# Pen Blank Sled



## wdkits1 (Jan 16, 2009)

On occasion I go into a pen turning frenzy where I usually turn between 10 and 20 at a stretch. One of the most annoying aspects of pen turning is whittling down a square blank on the lathe to get it to the proper size. Takes up alot of extra time readjusting the tool rest and having to sharpen the tools more often. I have seen other jigs to pre- round the blanks for sale, but being the cheapskate that I am I decided to make my own pre-turning pen blank jig.
I started by putting a dovetail in a scrap piece of walnut to hold the piece that the handle section and the removable tail section slide in. Next make the corresponding dovetail in the handle section stock so that it slides in the sled slot. I then cut the handle section from the tail section and formed the handle. Cut the tail section to allow a thru hole to be drilled for the pen mandrel. Glue the handle section in place on the sled. Glue small pieces of 80 grit sandpaper at each end of the mandrel thru holes to keep the blank from spinning.
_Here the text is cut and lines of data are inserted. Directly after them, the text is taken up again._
/-- Everything that comes before this lane at the same location has been performed (R170). -/
def AtomWork.turnOf (a : AtomWork) (l : LaneAcc) : Bool :=
  a.live.all (fun q => decide (l.lane ≤ q.lane) || q.pa ≠ l.pa || a.outcome q.lane ≠ .waiting)

/-- The errors of an atomic's lines are met at their homes, and their poison seen, before a lane of it that reads its own is performed:
the first of them that is poisoned, after which no lane takes effect (R345). -/
def State.atomPoison (s : State) (a : AtomWork) (line : Nat) : State × Option Nat :=
  let others := ((a.live.filter (fun l => a.outcome l.lane = .waiting)).map (fun l => l.pa / 64)).dedup
  let ls := line :: others.filter (· ≠ line)
  let s := (if s.poison.isEmpty && s.upsets.isEmpty then [line] else ls).foldl (fun s l => s.readHome l) s
  (s, if a.op = 1 then none else ls.find? (fun l => s.isPoisoned l))

/-- Records of a line that the core has published and the line's package has not acknowledged: an atomic never overtakes them
(R172). -/
def Core.routedLine (k : Core) (line : Nat) : Bool :=
  k.segs.any (fun g => g.routed && g.ntick.isSome && g.records.any (fun r => !r.void && r.line = line))

/-- HOME_ATOMIC for one lane. -/
def State.homeAtomic (s : State) (c slot : Nat) (p : Pend) (a : AtomWork) (l : LaneAcc) : State :=
  let line := l.pa / 64
  if a.outcome l.lane ≠ .waiting || !a.turnOf l then s
  else if isRemote l.pa then
    let port := bitsAt l.pa 40 6
    let home := sliceOf l.pa
    if s.lost.contains port || a.tick + windowTicks ≤ s.tick || (s.core c).routedLine line then s
    else
      let live := s.liveEntries port home
      if 1024 ≤ live.length then s.atomOut c slot p a l.lane .refused 0
      else
        let (s, bad) := s.atomPoison a line
        match bad with
        | some bl => s.consumeAt c slot p (5, bl)
        | none =>
          let q := s.homeOp a l
          let e : ReplayEntry := { port := port, home := home, source := s.package, req := s.requestId live, result := q.2, tick := s.tick }
          ({ q.1 with replay := q.1.replay ++ [e] }).atomOut c slot p a l.lane .done q.2
  else
    let q := s.shootdown line
    if !q.2 then q.1
    else
    let (s, bad) := q.1.atomPoison a line
    match bad with
    | some bl => s.consumeAt c slot p (5, bl)
    | none =>
      let r := s.homeOp a l
      r.1.atomOut c slot p a l.lane .done r.2

/-- The instruction in flight with a number. -/
def State.pendOf (s : State) (c slot id : Nat) : Option Pend := (s.warp c slot).pend.find? (fun p => p.id = id)

/-- A released ATOM in flight and one of its lanes. -/
def State.atomLane (s : State) (c slot id lane : Nat) : Option (Pend × AtomWork × LaneAcc) :=
  match s.pendOf c slot id with
  | none => none
  | some p => match p.op.atomWork with
    | none => none
    | some a => match a.live.find? (fun l => l.lane = lane) with
      | none => none
      | some l => if a.stage = .released then some (p, a, l) else none
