/-- The opcodes of Table 3.15 that are instructions. -/
def opcodeUsed (op : Nat) : Bool :=
  op < 0x2B || (0x30 ≤ op && op < 0x3C) || (0x40 ≤ op && op < 0x50) || (0x60 ≤ op && op < 0x73)
  || (0x88 ≤ op && op < 0x93) || (0xA0 ≤ op && op < 0xA4) || (0xB0 ≤ op && op < 0xBB)
  || (0xD0 ≤ op && op < 0xD8) || (0xE0 ≤ op && op < 0xEB) || (0xF0 ≤ op && op < 0xF4)

/-- The opcodes of the FP64 extension (R84). -/
def opcodeFp64 (op : Nat) : Bool := 0x88 ≤ op && op < 0x90

/-- The instruction of an opcode with the fields of its format (Tables 3.15 and 3.16). Six opcodes carry two rows of
the table of operations, told apart by a variant field. -/
def buildInstr (op w : Nat) (h : Header) : Option Instr :=
  match op with
  | 0x00 => (getA w).map (.nop h)
  | 0x01 => (getA w).map (.mov h)
  | 0x02 => (getB w).map (.movi h)
  | 0x03 => (getB w).map (.movih h)
  | 0x04 => (getA w).map (.add h)
  | 0x05 => (getB w).map (.addi h)
  | 0x06 => (getA w).map (.sub h)
  | 0x07 => (getA w).map (.neg h)
  | 0x08 => (getA w).map (.mul h)
  | 0x09 => (getB w).map (.muli h)
  | 0x0A => (getA w).map (.mulhi h)
  | 0x0B => (getA w).map (.mad h)
  | 0x0C => (getA w).map (.madw h)
  | 0x0D => (getA w).map (.minI h)
  | 0x0E => (getA w).map (.maxI h)
  | 0x0F => (getA w).map (.absI h)
  | 0x10 => (getA w).map (.andB h)
  | 0x11 => (getB w).map (.andi h)
  | 0x12 => (getA w).map (.orB h)
  | 0x13 => (getB w).map (.ori h)
  | 0x14 => (getA w).map (.xorB h)
  | 0x15 => (getB w).map (.xori h)
  | 0x16 => (getA w).map (.notB h)
  | 0x17 => (getA w).map (.andn h)
  | 0x18 => (getA w).map (.shl h)
  | 0x19 => (getA w).map (.shr h)
  | 0x1A => (getB w).map (.shi h)
  | 0x1B => (getA w).map (.rol h)
  | 0x1C => (getA w).map (.ror h)
  | 0x1D => (getA w).map (.bfe h)
  | 0x1E => (getA w).map (.bfi h)
  | 0x1F => (getA w).map (.popc h)
  | 0x20 => (getA w).map (.clz h)
  | 0x21 => (getA w).map (.brev h)
  | 0x22 => (getA w).map (.sel h)
  | 0x23 => (getA w).map (.setp h)
  | 0x24 => (getB w).map (.setpi h)
  | 0x25 => (getA w).map (.clamp h)
  | 0x26 => (getA w).map (.lea h)
  | 0x27 => (getA w).map (.rdlane h)
  | 0x28 => (getA w).map (.wrlane h)
  | 0x29 => (getA w).map (.sext h)
  | 0x2A => (getA w).map (.zext h)
  | 0x30 => (getA w).map (.plop h)
  | 0x31 => (getA w).map (.pmov h)
  | 0x32 => (getA w).map (.mlop h)
  | 0x33 => (getA w).map (.mmov h)
  | 0x34 => (getA w).map (.ballot h)
  | 0x35 => (getA w).map (.anyP h)
  | 0x36 => (getA w).map (.allP h)
  | 0x37 => (getA w).map (.mfirst h)
  | 0x38 => (getA w).map (.mcount h)
  | 0x39 => (getA w).map (.mtop h)
  | 0x3A => (getB w).map (.mseti h)
  | 0x3B => (getB w).map (.pseti h)
  | 0x40 => (getC w).map (.br h)
  | 0x41 => (getC w).map (.brx h)
  | 0x42 => (getC w).map (.call h)
  | 0x43 => (getC w).map (.calli h)
  | 0x44 => (getC w).map fun o => if o.subop = 1 then .tcallIndirect h o else .tcall h o
  | 0x45 => (getC w).map (.ret h)
  | 0x46 => (getC w).map (.frame h)
  | 0x47 => (getC w).map (.regang h)
  | 0x48 => (getC w).map (.gate h)
  | 0x49 => (getC w).map (.gret h)
  | 0x4A => (getC w).map (.yield h)
  | 0x4B => (getC w).map (.exit h)
  | 0x4C => (getC w).map (.trap h)
  | 0x4D => (getC w).map (.bkpt h)
  | 0x4E => (getC w).map (.waitk h)
  | 0x4F => (getC w).map (.supret h)
  | 0x60 => (getA w).map (.fadd h)
  | 0x61 => (getA w).map (.fsub h)
  | 0x62 => (getA w).map (.fmul h)
  | 0x63 => (getA w).map (.ffma h)
  | 0x64 => (getA w).map (.fmin h)
  | 0x65 => (getA w).map (.fmax h)
  | 0x66 => (getA w).map (.fabs h)
  | 0x67 => (getA w).map (.fneg h)
  | 0x68 => (getA w).map (.fsetp h)
  | 0x69 => (getA w).map (.fclass h)
  | 0x6A => (getA w).map (.frcp h)
  | 0x6B => (getA w).map (.fsqrt h)
  | 0x6C => (getA w).map (.frsq h)
  | 0x6D => (getA w).map (.fexp2 h)
  | 0x6E => (getA w).map (.flog2 h)
  | 0x6F => (getB w).map (.faddi h)
  | 0x70 => (getB w).map (.fmuli h)
  | 0x71 => (getA w).map (.fdot2 h)
  | 0x72 => (getA w).map (.frnd h)
  | 0x88 => (getA w).map (.dadd h)
  | 0x89 => (getA w).map (.dsub h)
  | 0x8A => (getA w).map (.dmul h)
  | 0x8B => (getA w).map (.dfma h)
  | 0x8C => (getA w).map (.dmin h)
  | 0x8D => (getA w).map (.dmax h)
  | 0x8E => (getA w).map (.dsetp h)
  | 0x8F => (getA w).map (.dsqrt h)
  | 0x90 => (getA w).map (.cvt h)
  | 0x91 => (getA w).map (.pcvt h)
  | 0x92 => (getA w).map (.qblk h)
  | 0xA0 => (getA w).map (.xshf h)
  | 0xA1 => (getA w).map (.xbcast h)
  | 0xA2 => (getA w).map (.xred h)
  | 0xA3 => (getA w).map (.xscan h)
  | 0xB0 => (getD w).map fun o => if o.hbit then .ldH h o else .ld h o
  | 0xB1 => (getD w).map (.st h)
  | 0xB2 => (getD w).map (.lds h)
  | 0xB3 => (getD w).map (.sts h)
  | 0xB4 => (getD w).map (.ldl h)
  | 0xB5 => (getD w).map (.atom h)
  | 0xB6 => (getD w).map (.atoms h)
  | 0xB7 => (getD w).map (.acq h)
  | 0xB8 => (getD w).map (.rel h)
  | 0xB9 => (getD w).map (.fence h)
  | 0xBA => (getD w).map (.seal h)
  | 0xD0 => (getE w).map (.xkick h)
  | 0xD1 => (getE w).map (.lbinit h)
  | 0xD2 => (getE w).map (.lbarrive h)
  | 0xD3 => (getE w).map (.lbwait h)
  | 0xD4 => (getE w).map fun o => if o.subop = 1 then .ringgetFree h o else .ringget h o
  | 0xD5 => (getE w).map fun o => if o.subop = 1 then .ringputFill h o else .ringput h o
  | 0xD6 => (getE w).map (.barr h)
  | 0xD7 => (getE w).map (.launch h)
  | 0xE0 => (getG w).map (.mshape h)
  | 0xE1 => (getG w).map fun o => if o.subop = 1 then .mteamRd h o else .mteam h o
  | 0xE2 => (getG w).map (.mstride h)
  | 0xE3 => (getG w).map (.mfence h)
  | 0xE4 => (getG w).map (.bfly h)
  | 0xE5 => (getG w).map (.bchain h)
  | 0xE6 => (getG w).map fun o => if o.subop = 1 then .mscaleOut h o else .mscale h o
  | 0xE7 => (getG w).map (.mwait h)
  | 0xE8 => (getG w).map (.mload h)
  | 0xE9 => (getG w).map (.mstore h)
  | 0xEA => (getG w).map (.mzero h)
  | 0xF0 => (getE w).map (.rdctr h)
  | 0xF1 => (getE w).map (.rdtick h)
  | 0xF2 => (getE w).map (.mfs h)
  | 0xF3 => (getE w).map (.mts h)
  | _ => none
The tail section slides in the dovetail to load a pen blank onto the mandrel and the thumb lever (removable) is used to apply pressure to the pen blank to keep it from spinning during the cut.










I also set the jig up to slide in the miter slot of the bandsaw bed by adding a rail under the sled after I determined how far from the blade the jig needed to be.










Once the blank is loaded onto the jig, pressure is applied to the thumb lever and the cut is made . Then I retract the jig ,release the pressure, spin the blank 90 degrees,make the next cut and so on until the blank has been rounded.










Completed blank ready for turning in less than 1 minute


----------



## CivilEngineer13 (Aug 29, 2008)

To me it's half the fun to take it down on the lathe. Wood chips flyin' everywhere!

But great design and ingenuity! If I didn't get such a thrill taking blanks down on the lathe, I might have to try and make one of those. Good work!


----------



## phinds (Mar 25, 2009)

very nice design.


----------



## Kenbo (Sep 16, 2008)

Very cool design. I like it.
Ken


----------